The Committee on Foreign Investment in the United States received 111 voluntary notices for national security review in 2011, an increase of about 19 percent from the previous year, according to an annual report to Congress published last month.
The highly-secretive multi-agency committee reviews purchases of domestic companies or interests in them by foreign-controlled buyers, screening for national security risks. The report does not provide details on specific acquisitions but does give a look into the industries and countries involved in the review process.
An analysis by attorneys Fried, Frank, Harris, Shriver & Jacobson LLP attributes the overall increase of notices in 2011 to improving market conditions for mergers and acquisitions, not increased oversight from CFIUS. Fried Frank partner Mario Mancuso sat on the committee during the George W. Bush administration.
Parties typically notify CFIUS voluntarily of transactions that may raise national security issues. Alternatively, the committee can open a review on its own. If national security problems are found, purchasers can either change terms of the deal to satisfy CFIUS or withdraw from the acquisition.
Purchasers almost never challenge a CFIUS decision.
However, a Chinese-controlled company filed suit in September 2012 against CFIUS after the committee found that wind farm projects in Oregon posed unchecked national security risks. President Barack Obama on Sept. 28 blocked the transaction in a rare exercise of presidential power not invoked since 1990.
The company, Ralls Corp., added Obama to the lawsuit and is fighting in court to have the block reversed.

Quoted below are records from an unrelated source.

-- ==== Sys2Proof/WellFormed.lean ====
section
/-! DEFINITION. Which commands are of the form their row describes. Most operands are bytes that the part itself accepts
or refuses; the checks below concern the rows that stand for a part of a wider family of accesses. Every command has a
meaning in `exec`, well-formed or not: an ill-formed one acts as the access that its operands spell. -/

namespace Sys2Proof

/-- The checks on a command's operands, row by row. -/
def Instr.wellFormed : Instr → Bool
  | .badRequestHeader code body => decide (body.length ≤ 30) && (headerRequest code body.length).isNone
  | .portAbort value => value.getLsbD 0
  | .urgentCodeInvalid value => decide (4 ≤ value.toNat)
  | .slotEnd _ chars => chars.all (fun c => !c.getLsbD 0) && decide (chars.length ≤ 83)
  | .configureBerth _ => true
  | .assign _ => true
  | .arm _ _ => true
  | .disarm _ _ => true
  | .set _ _ _ _ => true
  | .apply _ _ => true
  | .holdLine _ _ => true
  | .resume _ _ => true
  | .release _ _ => true
  | .clearFault _ => true
  | .retire _ _ => true
  | .abandon _ => true
  | .readRecord _ => true
  | .find _ _ => true
  | .nextNotice => true
  | .ackEmergency => true
  | .stationQuery _ _ => true
  | .zero _ => true
  | .proveStart _ _ _ _ _ _ => true
  | .proveRelease _ => true
  | .proveStop _ => true
  | .readBerth => true
  | .setOutputs _ => true
  | .requestByteWrite _ => true
  | .requestEnd => true
  | .replyByteRead => true
  | .statusRead => true
  | .enablesWrite _ => true
  | .holdAll => true
  | .resumeAll => true
  | .releaseAll => true
  | .urgentWithdrawal => true
  | .powerOnReset => true
  | .warmReset => true
  | .slotStart => true
  | .deadlineExpiry _ => true
  | .stageDeadlineExpiry _ => true
  | .lineQualified _ => true
  | .berthLinePinChange _ _ => true

end Sys2Proof
end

Because of the secretive nature of the committee’s work, parties are often not told specifics on the national security issues a transaction might raise but are instead only told that certain criteria must be met to mitigate potential risks.
Breakdown for 2011
In 2011, one transaction was voluntarily withdrawn during CFIUS’ initial 30-day review period. An additional five transactions were withdrawn from consideration voluntarily during the committee’s 45-day investigation phase, meaning the deals cannot proceed.
CFIUS said that four cases that were withdrawn filed new notices in 2011 and two parties refiled notices in 2012.
The committee decided to conduct 45-day investigations of 40 notices, the report said. These investigations follow the initial 30-day review period and about 36 percent of the 111 notices for “covered transactions” made it to this step.
No transactions were subject to a presidential block in 2011.
Before approving a transaction, CFIUS sometimes asks that a party institute mitigation measures to address national security concerns. According to the CFIUS report, eight companies agreed to mitigation requirements for 2011.
Overall, CFIUS received notices related to four industries for 2011. The manufacturing industry accounted for 44 percent of notices, followed by the finance, information and services industry at 34 percent. Mining, utilities and construction accounted for 14 percent of the notices, followed by wholesale, retail and transportation at 7 percent.
The majority of the filings — 26 total — were from companies connected to the United Kingdom, though notices came from 23 countries overall. Fourteen notices had acquirers from France and 10 notices had acquirers from China. Canada had nine notices, followed by the Netherlands and Japan with seven notices each in 2011.
Chinese-related transactions have increased from four transactions in 2009 to 10 in 2011. Fried Frank notes that this is consistent with a recent push by the Chinese government to encourage foreign investment overall.